-------- Working data --------

/-- R220, R221, R14: elapsed time never runs back, and where the anchor count and the start of the tick in progress do not lie in the
future, they do not after a step. -/
def Obligations.StepKeepsClockSound : Prop :=
  ∀ s t : State, s.clk.sound → step s = .next t → t.clk.sound ∧ s.clk.raw ≤ t.clk.raw

/-- The clock is sound at reset. -/
def Obligations.ResetClockSound : Prop := State.reset.clk.sound

/-- A step takes exactly the front command away: no command's effect changes the queue behind it or stops the machine. -/
def Obligations.StepKeepsQueue : Prop :=
  ∀ (s : State), ∃ t, step s = .next t ∧ t.pending = s.pending.tail

/-! ## Guards and commits (R60 to R63) -/

/-- R60, R61: a full-width write arms the guard; a guard that stands armed is discarded first and counted; one past its 1 ms is discarded. -/
def Obligations.GuardArmsAndExpires : Prop :=
  (∀ (s : State) (dt x v : Nat), s.m.opens x = true → isGuarded x = true → s.m.glb.guard = none →
      Does (.guardArm dt x v) s dt
        { s.found with glb := { s.m.glb with guard := some { off := x, val := BitVec.ofNat 32 v, armedAt := s.clk.raw + dt } } })
    ∧ (∀ (s : State) (dt x v : Nat) (g : Guard), s.m.opens x = true → isGuarded x = true → s.m.glb.guard = some g →
      s.clk.raw + dt ≤ g.armedAt + msRaw 1 →
      Does (.guardArm dt x v) s dt
        { (s.found.guardFail g.off) with
          glb := { (s.found.guardFail g.off).glb with guard := some { off := x, val := BitVec.ofNat 32 v, armedAt := s.clk.raw + dt } } })
    ∧ (∀ (s : State) (dt : Nat) (g : Guard), s.m.glb.guard = some g → g.armedAt + msRaw 1 < s.clk.raw + dt →
      Does (.guardExpiry dt) s dt (s.found.unguard.guardFail g.off))
    ∧ ∀ (s : State) (dt : Nat) (g : Guard), s.m.glb.guard = some g → s.clk.raw + dt ≤ g.armedAt + msRaw 1 →
      Does (.guardExpiry dt) s dt s.found

/-- R60, R63, R72: a commit whose guard stands armed in time, with its exact complement and a value not reserved, takes effect with that
value and leaves no guard armed: a register without a behaviour of its own takes it in its shadow or its live copy, a re-admission
register for the next boundary, the others as their own rules say. -/
def Obligations.GuardedCommitsTakeEffect : Prop :=
  (∀ (s : State) (dt x v comp : Nat) (r : RegRow), GuardReady s dt x v comp → rowOf x = some r → r.acc = .grd →
      x ∉ [R.GLB_CFG_REF, R.GLB_SW_RESET, R.PWR_REQ, R.PWR_SOFT_RESET, R.REC_CLEAR_RING, R.REC_CLEAR_PROT, R.LEASH_TRIP, R.LEASH_ARM,
        R.KEN_TAMPER_CLR, R.KEN_ZEROISE, R.KEN_READMIT, R.UPD_FUSE_SVN, R.GNSS_READMIT, R.PACK_READMIT, R.MOT_READMIT, R.AIR_READMIT,
        R.SW_READMIT] →
      Does (.guardCommit dt x comp) s dt (s.found.unguard.commitPlain x v))
    ∧ (∀ (s : State) (dt v comp : Nat), GuardReady s dt R.GLB_CFG_REF v comp →
      Does (.glbCfgRefCommit dt comp) s dt (s.found.unguard.refCommit v))
    ∧ (∀ (s : State) (dt v comp : Nat),
      (GuardReady s dt R.GNSS_READMIT v comp → Does (.gnssReadmit dt comp) s dt (s.found.unguard.readmitCommit R.GNSS_READMIT v))
      ∧ (GuardReady s dt R.PACK_READMIT v comp → Does (.packReadmit dt comp) s dt (s.found.unguard.readmitCommit R.PACK_READMIT v))
      ∧ (GuardReady s dt R.MOT_READMIT v comp → Does (.motReadmit dt comp) s dt (s.found.unguard.readmitCommit R.MOT_READMIT v))
      ∧ (GuardReady s dt R.AIR_READMIT v comp → Does (.airReadmit dt comp) s dt (s.found.unguard.readmitCommit R.AIR_READMIT v))
      ∧ (GuardReady s dt R.SW_READMIT v comp → Does (.swReadmit dt comp) s dt (s.found.unguard.readmitCommit R.SW_READMIT v))
      ∧ (GuardReady s dt R.KEN_READMIT v comp → Does (.kenReadmit dt comp) s dt (s.found.unguard.readmitCommit R.KEN_READMIT v)))
    ∧ ∀ (s : State) (dt v comp : Nat),
      (GuardReady s dt R.REC_CLEAR_RING v comp →
        Does (.recClearRing dt comp) s dt ((s.found.unguard.recClear false v).cfgSet R.REC_CLEAR_RING v))
      ∧ (GuardReady s dt R.REC_CLEAR_PROT v comp →
        Does (.recClearProt dt comp) s dt ((s.found.unguard.recClear true v).cfgSet R.REC_CLEAR_PROT v))
      ∧ (GuardReady s dt R.PWR_SOFT_RESET v comp →
        Does (.pwrSoftReset dt comp) s dt ((s.found.unguard.cfgSet R.PWR_SOFT_RESET v).softReset (s.now dt) v))
      ∧ (GuardReady s dt R.PWR_REQ v comp → s.m.running = true →
        Does (.pwrReq dt comp) s dt (s.found.unguard.pwrReq (s.now dt) v))
      ∧ (GuardReady s dt R.GLB_SW_RESET v comp →
        exec (.glbSwReset dt comp) s = .next (s.left ((s.found.unguard.wr R.GLB_SW_RESET v).beginReset (s.now dt) 5 false)))

/-- R61: a complement that comes to a guard armed for its register and in time, but is not the exact complement or meets a reserved value,
is discarded: counted, with GRD_FAIL and the offset, and no guard stays armed; without a guard armed for the register likewise. -/
def Obligations.GuardedCommitsFail : Prop :=
  (∀ (s : State) (dt x comp : Nat) (g : Guard), s.m.opens x = true → isGuarded x = true → s.m.glb.guard = some g → g.off = x →
      s.clk.raw + dt ≤ g.armedAt + msRaw 1 → (BitVec.ofNat 32 comp ≠ ~~~g.val ∨ reservedVal s.m x g.val.toNat = true) →
      x ≠ R.GLB_SW_RESET →
      Does (.guardCommit dt x comp) s dt (s.found.unguard.guardFail x))
    ∧ ∀ (s : State) (dt x comp : Nat), s.m.opens x = true → isGuarded x = true → s.m.glb.guard = none → x ≠ R.GLB_SW_RESET →
      Does (.guardCommit dt x comp) s dt (s.found.guardFail x)

/-- R430: `LEASH_TRIP` and `LEASH_ARM` accept only 0x0000_0001; a commit of another value is discarded under R61, and of 1 acts. -/
def Obligations.LeashCommitsAcceptOne : Prop :=
  ∀ (s : State) (dt v comp armed : Nat), s.m.opens R.LEASH_TRIP = true → v < 4294967296 → BitVec.ofNat 32 comp = ~~~BitVec.ofNat 32 v →
    s.clk.raw + dt ≤ armed + msRaw 1 →
    (s.m.glb.guard = some { off := R.LEASH_TRIP, val := BitVec.ofNat 32 v, armedAt := armed } →
      Does (.leashTrip dt comp) s dt
        (if v = 1 then
          Mod.leashSource { (s.found.unguard.cfgSet R.LEASH_TRIP 1) with leash := { s.m.leash with swReg := true } } (s.now dt) s.m.leash.swReg 3
        else s.found.unguard.guardFail R.LEASH_TRIP))
    ∧ (s.m.glb.guard = some { off := R.LEASH_ARM, val := BitVec.ofNat 32 v, armedAt := armed } →
      Does (.leashArm dt comp) s dt
        (if v = 1 then
          (s.found.unguard.cfgSet R.LEASH_ARM 1).armRequest (s.now dt) (if s.m.fld F.LEASH_CTL_ARM_SRC = 1 then 8 else 0)
        else s.found.unguard.guardFail R.LEASH_ARM))

/-! ## Host accesses to GLB (R52 to R77, R90, R91) -/

/-- R52, R55, R56, R59, R71, R72: a write of some byte lanes to a read-write register that has a shadow merges those lanes into the
shadow and changes nothing else; an unmapped access sets UNMAPPED and an access to a powered-off block PWR_OFF_ACCESS, and a read answers
0 or all ones. -/
def Obligations.HostAccesses : Prop :=
  (∀ (s : State) (dt a v be : Nat) (r : RegRow), rowOf a = some r → a % 4 = 0 → r.acc = .rw → shadowed a = true →
      (∀ c < 320, a ≠ R.GNSS_CH_ASSIGN c) → s.m.opens a = true → v < 4294967296 → 0 < be → be < 16 →
      Does (.registerWrite dt a v be) s dt (s.found.wrSh a (merge (s.m.rdSh a) (v &&& laneMask be) (laneMask be &&& r.rwm))))
    ∧ (∀ (s : State) (dt a : Nat) (w : Bool), s.m.barUp = true → a % 4 = 0 → rowOf a = none →
      Does (.unmappedAccess dt a w) s dt (if w then s.found.glbErr 5 a else (s.found.glbErr 5 a).emit (.readData 0)))
    ∧ ∀ (s : State) (dt a b : Nat) (w : Bool), s.m.barUp = true → a % 4 = 0 → rowOf a ≠ none → blockOf a = some b → s.m.blkOn b = false →
      Does (.poweredOffAccess dt a w) s dt (if w then s.found.glbErr 2 a else (s.found.glbErr 2 a).emit (.readData 0xFFFFFFFF))

/-- R59: a write to a register of a powered-off block changes no register of any block: it sets GLB_ERR.PWR_OFF_ACCESS, and with it only
GLB_ERR_ADDR and the interrupt status of source 0 may change. -/
def Obligations.PoweredOffWriteFrame : Prop :=
  ∀ (s : State) (dt a b : Nat), s.m.barUp = true → a % 4 = 0 → rowOf a ≠ none → blockOf a = some b → s.m.blkOn b = false →
    Answers (.poweredOffAccess dt a true) s fun t =>
      t.m.bit R.GLB_ERR 2 = true
        ∧ (∀ x, x ≠ R.GLB_ERR → x ≠ R.GLB_ERR_ADDR → x ≠ R.RING_IRQ_STAT → t.m.rd x = s.m.rd x) ∧ t.m.shadow = s.m.shadow
        ∧ t.m.gnss = s.m.gnss ∧ t.m.time = s.m.time ∧ t.m.pack = s.m.pack ∧ t.m.shep = s.m.shep ∧ t.m.mot = s.m.mot ∧ t.m.sw = s.m.sw
        ∧ t.m.air = s.m.air ∧ t.m.leash = s.m.leash ∧ t.m.pwr = s.m.pwr ∧ t.m.rcd = s.m.rcd ∧ t.m.perf = s.m.perf ∧ t.m.ken = s.m.ken
        ∧ t.m.brace = s.m.brace ∧ t.m.upd = s.m.upd ∧ t.m.nv = s.m.nv ∧ t.m.glb = s.m.glb ∧ t.m.ring.rings = s.m.ring.rings

/-- R73, R75: a write of a non-zero mask to GLB_APPLY fixes an instant 2 µs on; while an apply is pending a further one is dropped, sets
APPLY_BUSY and leaves the pending apply as it is. -/
def Obligations.ApplyPending : Prop :=
  (∀ (s : State) (dt mask : Nat), s.m.barUp = true → mask % 65536 ≠ 0 → s.m.glb.apply = none → s.m.on F.GLB_CFG_STAT_REFUSING = false →
      Answers (.glbApply dt mask) s fun t =>
        t.m.glb.apply = some (s.clk.raw + dt + usRaw 2, mask % 65536) ∧ t.m.on F.GLB_APPLY_STAT_PENDING = true
          ∧ ∀ x, x ≠ R.GLB_APPLY_STAT → t.m.rd x = s.m.rd x)
    ∧ ∀ (s : State) (dt mask at_ m0 : Nat), s.m.barUp = true → mask % 65536 ≠ 0 → s.m.glb.apply = some (at_, m0) →
      Answers (.glbApply dt mask) s fun t =>
        t.m.glb = s.m.glb ∧ t.m.bit R.GLB_ERR 6 = true
          ∧ ∀ x, x ≠ R.GLB_ERR → x ≠ R.GLB_ERR_ADDR → x ≠ R.RING_IRQ_STAT → t.m.rd x = s.m.rd x

/-- R73, R82, R90, R91: an apply whose instant has come takes place, counted with its tick; a walk ends at a boundary whose tick number is
a multiple of 8; GLB_ERR clears by bits, its enables are written. -/
def Obligations.GlbEvents : Prop :=
  (∀ (s : State) (dt at_ mask : Nat), s.m.glb.apply = some (at_, mask) → s.m.barUp = true → at_ ≤ s.clk.raw + dt →
      at_ < (s.now dt).nextBoundary →
      exec (.applyInstant dt) s = .next (s.left (s.found.applyAt (s.now dt) (s.now dt) at_ mask)))
    ∧ (∀ (s : State) (dt : Nat), (s.now dt).ended = true → (s.now dt).beginTick.tickNo % 8 = 0 → s.m.barUp = true →
      s.m.glb.judgedAt ≠ some (s.now dt).beginTick.tickNo → s.m.glb.walking = false →
      Does (.cfgWalkEnd dt) s dt
        { s.found with glb := { s.m.glb with
            walking := true, torn := false, incomplete := s.m.walkHole, judgedAt := some (s.now dt).beginTick.tickNo } })
    ∧ (∀ (s : State) (dt mask : Nat), s.m.barUp = true →
      Answers (.glbErrClear dt mask) s fun t =>
        t.m.rd R.GLB_ERR = s.m.rd R.GLB_ERR &&& (1023 - mask % 1024)
          ∧ (t.m.rd R.GLB_ERR = 0 → t.m.rd R.GLB_ERR_ADDR = 0)
          ∧ (t.m.rd R.GLB_ERR ≠ 0 → t.m.rd R.GLB_ERR_ADDR = s.m.rd R.GLB_ERR_ADDR)
          ∧ ∀ x, x ≠ R.GLB_ERR → x ≠ R.GLB_ERR_ADDR → t.m.rd x = s.m.rd x)
    ∧ ∀ (s : State) (dt v : Nat), s.m.barUp = true → (v % 1024 &&& (1023 - s.m.rd R.GLB_ERR_IRQ_EN % 1024) &&& s.m.rd R.GLB_ERR) = 0 →
      Does (.glbErrIrqEnWrite dt v) s dt (s.found.wr R.GLB_ERR_IRQ_EN (v % 1024))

--------

Copy out precisely the lines from the line with "Does (.guardCommit dt x comp) s dt (s.found.unguard.guardFail" to the line with "(s.found.unguard.cfgSet R.LEASH_ARM 1).armRequest" in the material above, including those two lines and omitting all the rest.

      Does (.guardCommit dt x comp) s dt (s.found.unguard.guardFail x))
    ∧ ∀ (s : State) (dt x comp : Nat), s.m.opens x = true → isGuarded x = true → s.m.glb.guard = none → x ≠ R.GLB_SW_RESET →
      Does (.guardCommit dt x comp) s dt (s.found.guardFail x)

/-- R430: `LEASH_TRIP` and `LEASH_ARM` accept only 0x0000_0001; a commit of another value is discarded under R61, and of 1 acts. -/
def Obligations.LeashCommitsAcceptOne : Prop :=
  ∀ (s : State) (dt v comp armed : Nat), s.m.opens R.LEASH_TRIP = true → v < 4294967296 → BitVec.ofNat 32 comp = ~~~BitVec.ofNat 32 v →
    s.clk.raw + dt ≤ armed + msRaw 1 →
    (s.m.glb.guard = some { off := R.LEASH_TRIP, val := BitVec.ofNat 32 v, armedAt := armed } →
      Does (.leashTrip dt comp) s dt
        (if v = 1 then
          Mod.leashSource { (s.found.unguard.cfgSet R.LEASH_TRIP 1) with leash := { s.m.leash with swReg := true } } (s.now dt) s.m.leash.swReg 3
        else s.found.unguard.guardFail R.LEASH_TRIP))
    ∧ (s.m.glb.guard = some { off := R.LEASH_ARM, val := BitVec.ofNat 32 v, armedAt := armed } →
      Does (.leashArm dt comp) s dt
        (if v = 1 then
          (s.found.unguard.cfgSet R.LEASH_ARM 1).armRequest (s.now dt) (if s.m.fld F.LEASH_CTL_ARM_SRC = 1 then 8 else 0)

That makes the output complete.